Task to complete: Character for character, write out the data below.

***** Material for this exercise

-- ==== Sys2Proof/Config.lean ====
section
/-!
DEFINITION. The sizes and limits the spec fixes (00, Fixed quantities), each with the rule that gives it, and the one value it
leaves open.
-/

namespace Sys2Proof.Config

/-- Segment records of a channel (section 1.7). -/
def segmentRecords : Nat := 4
/-- Busy refusals a segment or a notice may suffer and still be sent again (R19, R25, R99). -/
def busyLimit : Nat := 15
/-- The backoff after the n-th busy refusal is n times this (R19). -/
def backoffUnit : Micros := 100
/-- Timeouts after which the Host Notice Slot still sends again (R99). -/
def hostRetryLimit : Nat := 3
/-- Greatest hold depth (R10). -/
def holdLimit : Nat := 15
/-- Unit of T_resp, µs (R43). -/
def responseUnit : Micros := 16
/-- Unit of T_hb, µs (00, Time). -/
def heartbeatUnit : Micros := 1000
/-- The listen period in heartbeat intervals (R108). -/
def listenIntervals : Nat := 4
/-- The absence threshold in heartbeat intervals (R125). -/
def absenceIntervals : Nat := 3
/-- The drain limit in response budgets (R111). -/
def drainBudgets : Nat := 4
/-- Capacity of the Inbound Queue (R73). -/
def inboundQueueSize : Nat := 8
/-- Capacity of the Response Queue (R81). -/
def responseQueueSize : Nat := 8
/-- Capacity of the Notice Queue (R94). -/
def noticeQueueSize : Nat := 8
/-- Capacity of the Receive Buffer (R161). -/
def receiveBufferSize : Nat := 4
/-- Bytes of one chunk of a served read (R78). -/
def chunkBytes : Nat := 64
/-- Idle time that opens an opportunity to claim, µs (R129). -/
def frameGap : Micros := 4
/-- Idle time that ends a round, µs (R129). -/
def roundGap : Micros := 16
/-- Consecutive garbled sends that put the station in CONFLICT (R143). -/
def garbleLimit : Nat := 4
/-- Size of the remote space, 1000000H (R2, R66). -/
def remoteSpace : Nat := 0x1000000
/-- T_resp after hardware reset (R105). -/
def defaultResp : BitVec 12 := 64
/-- T_hb after hardware reset (R105). -/
def defaultHb : BitVec 8 := 10

/-- FREE VALUE. The current remote address of an INCREMENT transfer whose front has reached the top of the remote space, by
the descriptor's remote address and the front: R33's sum does not fit the 24-bit field, and the spec does not say what is
held (DESIGN CHOICE, log entry 21). -/
opaque remotePastTop : BitVec 24 → Nat → BitVec 24

end Sys2Proof.Config
end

**********

Result:
-- ==== Sys2Proof/Config.lean ====
section
/-!
DEFINITION. The sizes and limits the spec fixes (00, Fixed quantities), each with the rule that gives it, and the one value it
leaves open.
-/

namespace Sys2Proof.Config

/-- Segment records of a channel (section 1.7). -/
def segmentRecords : Nat := 4
/-- Busy refusals a segment or a notice may suffer and still be sent again (R19, R25, R99). -/
def busyLimit : Nat := 15
/-- The backoff after the n-th busy refusal is n times this (R19). -/
def backoffUnit : Micros := 100
/-- Timeouts after which the Host Notice Slot still sends again (R99). -/
def hostRetryLimit : Nat := 3
/-- Greatest hold depth (R10). -/
def holdLimit : Nat := 15
/-- Unit of T_resp, µs (R43). -/
def responseUnit : Micros := 16
/-- Unit of T_hb, µs (00, Time). -/
def heartbeatUnit : Micros := 1000
/-- The listen period in heartbeat intervals (R108). -/
def listenIntervals : Nat := 4
/-- The absence threshold in heartbeat intervals (R125). -/
def absenceIntervals : Nat := 3
/-- The drain limit in response budgets (R111). -/
def drainBudgets : Nat := 4
/-- Capacity of the Inbound Queue (R73). -/
def inboundQueueSize : Nat := 8
/-- Capacity of the Response Queue (R81). -/
def responseQueueSize : Nat := 8
/-- Capacity of the Notice Queue (R94). -/
def noticeQueueSize : Nat := 8
/-- Capacity of the Receive Buffer (R161). -/
def receiveBufferSize : Nat := 4
/-- Bytes of one chunk of a served read (R78). -/
def chunkBytes : Nat := 64
/-- Idle time that opens an opportunity to claim, µs (R129). -/
def frameGap : Micros := 4
/-- Idle time that ends a round, µs (R129). -/
def roundGap : Micros := 16
/-- Consecutive garbled sends that put the station in CONFLICT (R143). -/
def garbleLimit : Nat := 4
/-- Size of the remote space, 1000000H (R2, R66). -/
def remoteSpace : Nat := 0x1000000
/-- T_resp after hardware reset (R105). -/
def defaultResp : BitVec 12 := 64
/-- T_hb after hardware reset (R105). -/
def defaultHb : BitVec 8 := 10

/-- FREE VALUE. The current remote address of an INCREMENT transfer whose front has reached the top of the remote space, by
the descriptor's remote address and the front: R33's sum does not fit the 24-bit field, and the spec does not say what is
held (DESIGN CHOICE, log entry 21). -/
opaque remotePastTop : BitVec 24 → Nat → BitVec 24

end Sys2Proof.Config
end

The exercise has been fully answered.